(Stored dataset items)
*** Block opens ***

theorem jumpArm_misaligned {v : Word} (h : v.toNat % 4 ≠ 0) (s : State) : jumpArm v s = .refused .misalignedPc :=
  if_neg fun hv => h ((extractLsb'_low_two_eq_zero_iff v).1 hv)

/-- A result for a register other than R15: the flags with S, the register, and the pc moved on. -/
theorem writeResult_register {rd : RegNum} (hd : rd ≠ 15#4) (sf : Bool) (v : Word) (fl : HeldFlags) (s : State) :
    writeResult sf rd v fl s = advance 4 ((if sf then s.setFlags fl else s).setReg rd v) := by
  rw [writeResult, if_pos hd]
  cases sf <;> rfl

theorem writeResult_jump (v : Word) (fl : HeldFlags) (s : State) : writeResult false 15#4 v fl s = jumpArm v s := rfl

theorem writeResult_return (v : Word) (fl : HeldFlags) (s : State) :
    writeResult true 15#4 v fl s = exceptionReturn v s := rfl

/-- An instruction whose meaning is `writeResult` writes back as R130 says. -/
theorem writesBack_of_writeResult {i : Instr} {s : State} {sf : Bool} {rd : RegNum} {v : Word} {fl : HeldFlags}
    (h : exec i s = writeResult sf rd v fl s) : WritesBack i s sf rd v fl := by
  have hpc (hd : rd ≠ 15#4) : ((if sf then s.setFlags fl else s).setReg rd v).pc = s.pc := by
    rw [State.setReg_pc _ hd]
    cases sf <;> rfl
  rw [WritesBack, h]
  refine ⟨fun hd hadv => ?register, fun hd hadv => ?lastAddress, fun hd hs hal => ?jump, fun hd hs hal => ?misaligned,
    fun hd hs => ?exceptionReturn⟩
  case register => rw [writeResult_register hd, advance_eq (by rwa [State.canAdvance, hpc hd]), State.stepped, hpc hd]
  case lastAddress => rw [writeResult_register hd, advance_refused (by rwa [State.canAdvance, hpc hd])]
  case jump => rw [hd, hs, writeResult_jump, jumpArm_aligned hal]
  case misaligned => rw [hd, hs, writeResult_jump, jumpArm_misaligned hal]
  case exceptionReturn => rw [hd, hs, writeResult_return]

/-! ## The operations, with the flags in bit form -/

theorem moveResult_eq (sf : Bool) (rd : RegNum) (v : Word) (carry : Held Bool) (s : State) :
    moveResult sf rd v carry s = writeResult sf rd v (movedFlags v carry s.cpsr.flags) s := by
  rw [moveResult, moveFlags_eq_movedFlags]

theorem addResult_eq (sf : Bool) (rd : RegNum) (a b : Word) (s : State) :
    addResult sf rd a b s = writeResult sf rd (a + b) (sumFlags a b).held s := by
  rw [addResult, addFlags_eq_sumFlags]

theorem subResult_eq (sf : Bool) (rd : RegNum) (a b : Word) (s : State) :
    subResult sf rd a b s = writeResult sf rd (a - b) (diffFlags a b).held s := by
  rw [subResult, subFlags_eq_diffFlags]

theorem compare_advances {s : State} (h : s.canAdvance 4) (a b : Word) :
    compare a b s = .next ((s.setFlags (diffFlags a b).held).setPc (s.pc + 4#32)) := by
  rw [Machine.compare, subFlags_eq_diffFlags]
  exact advance_eq h

theorem compare_refused {s : State} (h : ¬ s.canAdvance 4) (a b : Word) : compare a b s = .refused .pcWrap :=
  advance_refused h

/-! ## The instructions -/

theorem exec_movReg_of_passes {c : Cond} {s : State} (h : s.passes c) (sf : Bool) (rd rm : RegNum) :
    exec (.movReg c sf rd rm) s = withReg rm s fun v => moveResult sf rd v s.cpsr.flags.c s := conditional_passes h _

theorem exec_movImm_of_passes {c : Cond} {s : State} (h : s.passes c) (sf : Bool) (rd : RegNum) (rot : BitVec 4)
    (imm : Byte) :
    exec (.movImm c sf rd rot imm) s =
      moveResult sf rd (rotated rot imm) (rotatedCarry rot imm s.cpsr.flags.c) s := by
  rw [← immValue_eq_rotated, ← immCarry_eq_rotatedCarry]
  exact conditional_passes h _

theorem exec_addReg_of_passes {c : Cond} {s : State} (h : s.passes c) (sf : Bool) (rn rd rm : RegNum) :
    exec (.addReg c sf rn rd rm) s = withReg rn s fun a => withSecond rm s fun b => addResult sf rd a b s :=
  conditional_passes h _

theorem exec_addImm_of_passes {c : Cond} {s : State} (h : s.passes c) (sf : Bool) (rn rd : RegNum) (rot : BitVec 4)
    (imm : Byte) :
    exec (.addImm c sf rn rd rot imm) s = withReg rn s fun a => addResult sf rd a (rotated rot imm) s := by
  rw [← immValue_eq_rotated]
  exact conditional_passes h _

theorem exec_subReg_of_passes {c : Cond} {s : State} (h : s.passes c) (sf : Bool) (rn rd rm : RegNum) :
    exec (.subReg c sf rn rd rm) s = withReg rn s fun a => withSecond rm s fun b => subResult sf rd a b s :=
  conditional_passes h _

theorem exec_subImm_of_passes {c : Cond} {s : State} (h : s.passes c) (sf : Bool) (rn rd : RegNum) (rot : BitVec 4)
    (imm : Byte) :
    exec (.subImm c sf rn rd rot imm) s = withReg rn s fun a => subResult sf rd a (rotated rot imm) s := by
  rw [← immValue_eq_rotated]
  exact conditional_passes h _

theorem exec_cmpReg_of_passes {c : Cond} {s : State} (h : s.passes c) (rn rm : RegNum) :
    exec (.cmpReg c rn rm) s = withReg rn s fun a => withSecond rm s fun b => compare a b s := conditional_passes h _

theorem exec_cmpImm_of_passes {c : Cond} {s : State} (h : s.passes c) (rn : RegNum) (rot : BitVec 4) (imm : Byte) :
    exec (.cmpImm c rn rot imm) s = withReg rn s fun a => compare a (rotated rot imm) s := by
  rw [← immValue_eq_rotated]
  exact conditional_passes h _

*** Block closes ***

_What needs to be done:_ Each of the entries above needs to be given again exactly.

_Worked solution:_
theorem jumpArm_misaligned {v : Word} (h : v.toNat % 4 ≠ 0) (s : State) : jumpArm v s = .refused .misalignedPc :=
  if_neg fun hv => h ((extractLsb'_low_two_eq_zero_iff v).1 hv)

/-- A result for a register other than R15: the flags with S, the register, and the pc moved on. -/
theorem writeResult_register {rd : RegNum} (hd : rd ≠ 15#4) (sf : Bool) (v : Word) (fl : HeldFlags) (s : State) :
    writeResult sf rd v fl s = advance 4 ((if sf then s.setFlags fl else s).setReg rd v) := by
  rw [writeResult, if_pos hd]
  cases sf <;> rfl

theorem writeResult_jump (v : Word) (fl : HeldFlags) (s : State) : writeResult false 15#4 v fl s = jumpArm v s := rfl

theorem writeResult_return (v : Word) (fl : HeldFlags) (s : State) :
    writeResult true 15#4 v fl s = exceptionReturn v s := rfl

/-- An instruction whose meaning is `writeResult` writes back as R130 says. -/
theorem writesBack_of_writeResult {i : Instr} {s : State} {sf : Bool} {rd : RegNum} {v : Word} {fl : HeldFlags}
    (h : exec i s = writeResult sf rd v fl s) : WritesBack i s sf rd v fl := by
  have hpc (hd : rd ≠ 15#4) : ((if sf then s.setFlags fl else s).setReg rd v).pc = s.pc := by
    rw [State.setReg_pc _ hd]
    cases sf <;> rfl
  rw [WritesBack, h]
  refine ⟨fun hd hadv => ?register, fun hd hadv => ?lastAddress, fun hd hs hal => ?jump, fun hd hs hal => ?misaligned,
    fun hd hs => ?exceptionReturn⟩
  case register => rw [writeResult_register hd, advance_eq (by rwa [State.canAdvance, hpc hd]), State.stepped, hpc hd]
  case lastAddress => rw [writeResult_register hd, advance_refused (by rwa [State.canAdvance, hpc hd])]
  case jump => rw [hd, hs, writeResult_jump, jumpArm_aligned hal]
  case misaligned => rw [hd, hs, writeResult_jump, jumpArm_misaligned hal]
  case exceptionReturn => rw [hd, hs, writeResult_return]

/-! ## The operations, with the flags in bit form -/

theorem moveResult_eq (sf : Bool) (rd : RegNum) (v : Word) (carry : Held Bool) (s : State) :
    moveResult sf rd v carry s = writeResult sf rd v (movedFlags v carry s.cpsr.flags) s := by
  rw [moveResult, moveFlags_eq_movedFlags]

theorem addResult_eq (sf : Bool) (rd : RegNum) (a b : Word) (s : State) :
    addResult sf rd a b s = writeResult sf rd (a + b) (sumFlags a b).held s := by
  rw [addResult, addFlags_eq_sumFlags]

theorem subResult_eq (sf : Bool) (rd : RegNum) (a b : Word) (s : State) :
    subResult sf rd a b s = writeResult sf rd (a - b) (diffFlags a b).held s := by
  rw [subResult, subFlags_eq_diffFlags]

theorem compare_advances {s : State} (h : s.canAdvance 4) (a b : Word) :
    compare a b s = .next ((s.setFlags (diffFlags a b).held).setPc (s.pc + 4#32)) := by
  rw [Machine.compare, subFlags_eq_diffFlags]
  exact advance_eq h

theorem compare_refused {s : State} (h : ¬ s.canAdvance 4) (a b : Word) : compare a b s = .refused .pcWrap :=
  advance_refused h

/-! ## The instructions -/

theorem exec_movReg_of_passes {c : Cond} {s : State} (h : s.passes c) (sf : Bool) (rd rm : RegNum) :
    exec (.movReg c sf rd rm) s = withReg rm s fun v => moveResult sf rd v s.cpsr.flags.c s := conditional_passes h _

theorem exec_movImm_of_passes {c : Cond} {s : State} (h : s.passes c) (sf : Bool) (rd : RegNum) (rot : BitVec 4)
    (imm : Byte) :
    exec (.movImm c sf rd rot imm) s =
      moveResult sf rd (rotated rot imm) (rotatedCarry rot imm s.cpsr.flags.c) s := by
  rw [← immValue_eq_rotated, ← immCarry_eq_rotatedCarry]
  exact conditional_passes h _

theorem exec_addReg_of_passes {c : Cond} {s : State} (h : s.passes c) (sf : Bool) (rn rd rm : RegNum) :
    exec (.addReg c sf rn rd rm) s = withReg rn s fun a => withSecond rm s fun b => addResult sf rd a b s :=
  conditional_passes h _

theorem exec_addImm_of_passes {c : Cond} {s : State} (h : s.passes c) (sf : Bool) (rn rd : RegNum) (rot : BitVec 4)
    (imm : Byte) :
    exec (.addImm c sf rn rd rot imm) s = withReg rn s fun a => addResult sf rd a (rotated rot imm) s := by
  rw [← immValue_eq_rotated]
  exact conditional_passes h _

theorem exec_subReg_of_passes {c : Cond} {s : State} (h : s.passes c) (sf : Bool) (rn rd rm : RegNum) :
    exec (.subReg c sf rn rd rm) s = withReg rn s fun a => withSecond rm s fun b => subResult sf rd a b s :=
  conditional_passes h _

theorem exec_subImm_of_passes {c : Cond} {s : State} (h : s.passes c) (sf : Bool) (rn rd : RegNum) (rot : BitVec 4)
    (imm : Byte) :
    exec (.subImm c sf rn rd rot imm) s = withReg rn s fun a => subResult sf rd a (rotated rot imm) s := by
  rw [← immValue_eq_rotated]
  exact conditional_passes h _

theorem exec_cmpReg_of_passes {c : Cond} {s : State} (h : s.passes c) (rn rm : RegNum) :
    exec (.cmpReg c rn rm) s = withReg rn s fun a => withSecond rm s fun b => compare a b s := conditional_passes h _

theorem exec_cmpImm_of_passes {c : Cond} {s : State} (h : s.passes c) (rn : RegNum) (rot : BitVec 4) (imm : Byte) :
    exec (.cmpImm c rn rot imm) s = withReg rn s fun a => compare a (rotated rot imm) s := by
  rw [← immValue_eq_rotated]
  exact conditional_passes h _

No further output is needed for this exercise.